Collected data:
◆ ◆ ◆

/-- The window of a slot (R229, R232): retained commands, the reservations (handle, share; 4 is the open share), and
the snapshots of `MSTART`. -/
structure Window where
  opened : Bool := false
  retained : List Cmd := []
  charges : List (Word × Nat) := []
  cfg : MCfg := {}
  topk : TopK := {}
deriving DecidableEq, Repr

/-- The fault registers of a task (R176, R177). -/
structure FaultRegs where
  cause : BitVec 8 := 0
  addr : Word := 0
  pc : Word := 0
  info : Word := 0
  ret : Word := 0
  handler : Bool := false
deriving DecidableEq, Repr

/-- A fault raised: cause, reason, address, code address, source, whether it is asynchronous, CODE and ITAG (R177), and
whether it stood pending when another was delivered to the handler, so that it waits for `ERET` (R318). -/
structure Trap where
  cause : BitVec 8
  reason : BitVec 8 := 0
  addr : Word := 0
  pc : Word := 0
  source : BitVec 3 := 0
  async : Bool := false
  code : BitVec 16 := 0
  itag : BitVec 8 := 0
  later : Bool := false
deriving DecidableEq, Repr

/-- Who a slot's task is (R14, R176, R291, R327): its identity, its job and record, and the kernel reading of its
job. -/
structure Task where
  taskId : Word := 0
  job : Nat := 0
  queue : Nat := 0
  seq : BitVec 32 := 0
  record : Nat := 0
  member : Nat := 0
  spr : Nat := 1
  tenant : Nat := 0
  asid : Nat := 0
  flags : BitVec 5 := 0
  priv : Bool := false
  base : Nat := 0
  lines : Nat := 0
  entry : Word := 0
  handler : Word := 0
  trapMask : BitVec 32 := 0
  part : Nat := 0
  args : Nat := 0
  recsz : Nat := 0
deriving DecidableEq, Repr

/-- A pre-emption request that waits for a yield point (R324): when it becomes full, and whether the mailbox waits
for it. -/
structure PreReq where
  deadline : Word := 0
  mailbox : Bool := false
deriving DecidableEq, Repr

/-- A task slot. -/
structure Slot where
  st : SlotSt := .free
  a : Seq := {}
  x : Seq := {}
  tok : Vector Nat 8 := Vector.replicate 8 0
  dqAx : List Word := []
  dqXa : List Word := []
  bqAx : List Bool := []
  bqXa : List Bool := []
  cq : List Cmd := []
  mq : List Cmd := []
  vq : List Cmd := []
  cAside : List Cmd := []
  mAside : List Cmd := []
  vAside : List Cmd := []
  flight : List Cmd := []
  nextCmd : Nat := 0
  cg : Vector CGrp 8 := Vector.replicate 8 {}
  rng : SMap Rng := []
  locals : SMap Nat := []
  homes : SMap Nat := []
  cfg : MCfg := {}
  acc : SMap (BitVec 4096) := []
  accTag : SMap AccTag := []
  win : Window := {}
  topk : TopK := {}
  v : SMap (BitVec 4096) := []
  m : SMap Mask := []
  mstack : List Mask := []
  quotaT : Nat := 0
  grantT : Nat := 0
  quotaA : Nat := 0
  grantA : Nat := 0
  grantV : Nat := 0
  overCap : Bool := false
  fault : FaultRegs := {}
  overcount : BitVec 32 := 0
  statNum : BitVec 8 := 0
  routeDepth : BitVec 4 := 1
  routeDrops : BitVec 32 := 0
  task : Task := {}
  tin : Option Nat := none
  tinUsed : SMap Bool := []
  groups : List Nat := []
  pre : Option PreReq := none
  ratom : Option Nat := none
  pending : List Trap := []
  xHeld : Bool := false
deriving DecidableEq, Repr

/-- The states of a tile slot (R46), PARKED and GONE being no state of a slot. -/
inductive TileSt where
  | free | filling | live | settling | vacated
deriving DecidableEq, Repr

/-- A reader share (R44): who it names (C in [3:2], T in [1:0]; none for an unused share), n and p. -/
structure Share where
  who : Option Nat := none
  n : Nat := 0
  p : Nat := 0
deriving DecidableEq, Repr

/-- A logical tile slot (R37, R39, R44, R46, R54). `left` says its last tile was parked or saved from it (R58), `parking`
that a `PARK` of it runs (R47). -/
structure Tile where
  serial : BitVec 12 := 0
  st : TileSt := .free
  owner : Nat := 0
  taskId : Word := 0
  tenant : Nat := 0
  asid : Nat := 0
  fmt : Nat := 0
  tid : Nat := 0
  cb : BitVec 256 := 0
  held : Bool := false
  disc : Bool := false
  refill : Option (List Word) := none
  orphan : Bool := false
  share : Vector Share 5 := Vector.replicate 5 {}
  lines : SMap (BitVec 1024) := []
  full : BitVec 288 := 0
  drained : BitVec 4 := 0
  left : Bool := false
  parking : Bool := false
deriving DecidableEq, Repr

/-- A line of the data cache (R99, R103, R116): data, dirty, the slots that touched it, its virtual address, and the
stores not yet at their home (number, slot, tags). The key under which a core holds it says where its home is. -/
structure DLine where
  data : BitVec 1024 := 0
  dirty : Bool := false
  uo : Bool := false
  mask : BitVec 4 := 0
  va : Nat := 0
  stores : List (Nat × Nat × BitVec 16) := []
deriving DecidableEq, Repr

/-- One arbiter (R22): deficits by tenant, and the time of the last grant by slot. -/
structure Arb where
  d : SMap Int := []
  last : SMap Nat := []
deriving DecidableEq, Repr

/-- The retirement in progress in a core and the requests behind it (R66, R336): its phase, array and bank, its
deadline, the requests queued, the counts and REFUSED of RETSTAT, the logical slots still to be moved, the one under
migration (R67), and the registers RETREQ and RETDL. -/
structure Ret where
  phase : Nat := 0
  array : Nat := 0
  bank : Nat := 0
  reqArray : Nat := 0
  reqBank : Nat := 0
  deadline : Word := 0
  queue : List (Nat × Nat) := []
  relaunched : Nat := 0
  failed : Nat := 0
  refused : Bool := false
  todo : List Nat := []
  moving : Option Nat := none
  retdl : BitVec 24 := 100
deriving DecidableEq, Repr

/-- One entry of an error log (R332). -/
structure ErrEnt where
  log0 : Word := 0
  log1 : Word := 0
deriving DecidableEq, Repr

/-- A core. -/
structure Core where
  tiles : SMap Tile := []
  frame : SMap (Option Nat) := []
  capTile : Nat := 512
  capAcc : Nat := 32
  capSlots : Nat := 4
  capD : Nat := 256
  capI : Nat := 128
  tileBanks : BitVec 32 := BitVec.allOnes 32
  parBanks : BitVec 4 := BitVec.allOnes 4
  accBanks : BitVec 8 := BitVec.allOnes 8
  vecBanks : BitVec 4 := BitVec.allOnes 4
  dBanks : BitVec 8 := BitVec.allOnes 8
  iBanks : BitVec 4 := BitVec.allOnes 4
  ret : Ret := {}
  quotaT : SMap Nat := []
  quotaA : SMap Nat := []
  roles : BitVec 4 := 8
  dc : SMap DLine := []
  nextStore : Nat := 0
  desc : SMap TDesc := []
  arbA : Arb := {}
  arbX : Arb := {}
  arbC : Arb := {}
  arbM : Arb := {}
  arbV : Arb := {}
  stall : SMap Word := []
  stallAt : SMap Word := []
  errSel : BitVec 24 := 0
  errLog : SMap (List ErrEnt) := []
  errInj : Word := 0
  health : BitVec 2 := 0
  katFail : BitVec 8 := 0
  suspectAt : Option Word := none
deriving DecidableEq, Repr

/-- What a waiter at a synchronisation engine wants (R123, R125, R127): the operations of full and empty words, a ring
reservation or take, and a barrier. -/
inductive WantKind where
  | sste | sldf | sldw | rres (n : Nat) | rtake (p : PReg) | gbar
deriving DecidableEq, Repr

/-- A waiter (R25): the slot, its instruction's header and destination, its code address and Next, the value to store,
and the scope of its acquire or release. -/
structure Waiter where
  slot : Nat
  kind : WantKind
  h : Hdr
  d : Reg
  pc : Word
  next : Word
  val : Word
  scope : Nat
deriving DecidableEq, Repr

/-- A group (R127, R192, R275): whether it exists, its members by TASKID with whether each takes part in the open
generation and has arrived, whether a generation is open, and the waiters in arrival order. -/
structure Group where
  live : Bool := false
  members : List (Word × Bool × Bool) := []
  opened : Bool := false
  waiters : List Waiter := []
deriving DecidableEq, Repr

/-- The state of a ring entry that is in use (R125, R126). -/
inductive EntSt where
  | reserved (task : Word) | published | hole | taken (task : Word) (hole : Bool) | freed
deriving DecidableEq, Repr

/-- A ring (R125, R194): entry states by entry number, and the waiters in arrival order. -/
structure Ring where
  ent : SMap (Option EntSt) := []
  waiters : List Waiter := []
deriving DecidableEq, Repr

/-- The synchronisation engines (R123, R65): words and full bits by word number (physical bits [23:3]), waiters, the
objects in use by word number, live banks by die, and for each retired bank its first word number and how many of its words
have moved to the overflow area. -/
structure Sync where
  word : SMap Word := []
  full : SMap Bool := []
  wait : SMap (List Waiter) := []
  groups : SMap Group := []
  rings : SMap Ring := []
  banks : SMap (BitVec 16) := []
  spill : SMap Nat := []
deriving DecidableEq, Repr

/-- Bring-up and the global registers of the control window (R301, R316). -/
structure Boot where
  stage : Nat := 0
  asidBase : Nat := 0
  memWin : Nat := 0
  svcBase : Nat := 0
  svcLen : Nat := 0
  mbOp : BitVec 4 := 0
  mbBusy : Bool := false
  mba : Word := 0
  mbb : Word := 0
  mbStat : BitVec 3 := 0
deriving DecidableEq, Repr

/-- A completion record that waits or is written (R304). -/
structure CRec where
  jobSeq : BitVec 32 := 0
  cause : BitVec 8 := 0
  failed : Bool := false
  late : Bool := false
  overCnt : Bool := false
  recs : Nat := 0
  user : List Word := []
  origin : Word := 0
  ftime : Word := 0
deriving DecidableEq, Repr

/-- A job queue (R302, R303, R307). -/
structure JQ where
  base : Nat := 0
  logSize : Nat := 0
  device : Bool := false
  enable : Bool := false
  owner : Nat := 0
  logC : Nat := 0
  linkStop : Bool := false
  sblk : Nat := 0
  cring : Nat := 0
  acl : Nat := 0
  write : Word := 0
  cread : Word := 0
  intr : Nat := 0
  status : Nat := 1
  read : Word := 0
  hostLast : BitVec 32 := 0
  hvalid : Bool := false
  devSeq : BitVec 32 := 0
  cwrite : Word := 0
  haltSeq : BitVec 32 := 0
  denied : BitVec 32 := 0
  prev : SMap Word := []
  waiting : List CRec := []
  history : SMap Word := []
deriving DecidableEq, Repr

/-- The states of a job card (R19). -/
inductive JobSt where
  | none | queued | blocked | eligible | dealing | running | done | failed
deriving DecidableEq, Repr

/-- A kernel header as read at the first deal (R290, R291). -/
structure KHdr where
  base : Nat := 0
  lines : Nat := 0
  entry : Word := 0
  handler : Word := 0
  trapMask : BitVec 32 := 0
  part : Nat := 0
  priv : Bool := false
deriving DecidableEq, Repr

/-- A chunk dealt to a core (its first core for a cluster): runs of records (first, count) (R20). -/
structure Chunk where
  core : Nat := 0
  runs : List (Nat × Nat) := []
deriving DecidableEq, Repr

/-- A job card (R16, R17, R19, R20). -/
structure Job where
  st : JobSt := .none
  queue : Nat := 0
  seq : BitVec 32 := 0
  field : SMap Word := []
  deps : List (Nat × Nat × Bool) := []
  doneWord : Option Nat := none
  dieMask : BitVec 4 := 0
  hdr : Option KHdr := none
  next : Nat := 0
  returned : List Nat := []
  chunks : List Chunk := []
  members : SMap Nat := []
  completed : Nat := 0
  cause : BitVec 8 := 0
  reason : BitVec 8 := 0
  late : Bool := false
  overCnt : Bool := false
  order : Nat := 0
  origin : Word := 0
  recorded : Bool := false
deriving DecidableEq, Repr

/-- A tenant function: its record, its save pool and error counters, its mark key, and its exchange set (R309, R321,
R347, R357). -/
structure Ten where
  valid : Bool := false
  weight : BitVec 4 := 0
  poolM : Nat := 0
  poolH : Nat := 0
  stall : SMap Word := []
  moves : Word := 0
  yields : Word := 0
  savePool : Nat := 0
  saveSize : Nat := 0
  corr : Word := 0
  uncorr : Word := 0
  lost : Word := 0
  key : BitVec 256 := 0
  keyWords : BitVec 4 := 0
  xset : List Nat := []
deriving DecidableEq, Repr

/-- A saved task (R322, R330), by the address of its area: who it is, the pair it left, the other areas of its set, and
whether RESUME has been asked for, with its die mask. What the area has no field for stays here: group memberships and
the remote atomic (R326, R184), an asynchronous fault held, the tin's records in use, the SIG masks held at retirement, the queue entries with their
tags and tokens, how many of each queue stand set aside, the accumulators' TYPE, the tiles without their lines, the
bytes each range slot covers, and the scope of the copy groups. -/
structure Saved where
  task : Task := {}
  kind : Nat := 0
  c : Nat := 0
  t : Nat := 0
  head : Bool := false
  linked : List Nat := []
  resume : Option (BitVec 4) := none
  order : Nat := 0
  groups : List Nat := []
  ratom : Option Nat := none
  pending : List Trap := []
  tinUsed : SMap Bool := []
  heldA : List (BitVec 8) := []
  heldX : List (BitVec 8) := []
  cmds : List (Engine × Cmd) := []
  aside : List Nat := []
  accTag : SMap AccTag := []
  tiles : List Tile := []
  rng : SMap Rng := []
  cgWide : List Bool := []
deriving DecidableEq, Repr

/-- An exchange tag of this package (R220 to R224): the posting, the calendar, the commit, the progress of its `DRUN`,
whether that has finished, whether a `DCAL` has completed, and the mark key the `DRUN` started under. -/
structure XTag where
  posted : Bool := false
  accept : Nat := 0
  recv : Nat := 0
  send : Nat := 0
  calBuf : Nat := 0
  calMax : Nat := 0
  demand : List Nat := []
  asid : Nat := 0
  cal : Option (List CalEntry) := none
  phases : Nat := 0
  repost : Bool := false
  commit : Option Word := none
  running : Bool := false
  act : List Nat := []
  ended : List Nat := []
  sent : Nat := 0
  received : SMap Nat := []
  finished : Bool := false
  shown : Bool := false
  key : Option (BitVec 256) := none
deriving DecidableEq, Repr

◆ ◆ ◆

* Action item *
For every line of the data above that contains "KHdr", copy that line.

* Answer below *
structure KHdr where
  hdr : Option KHdr := none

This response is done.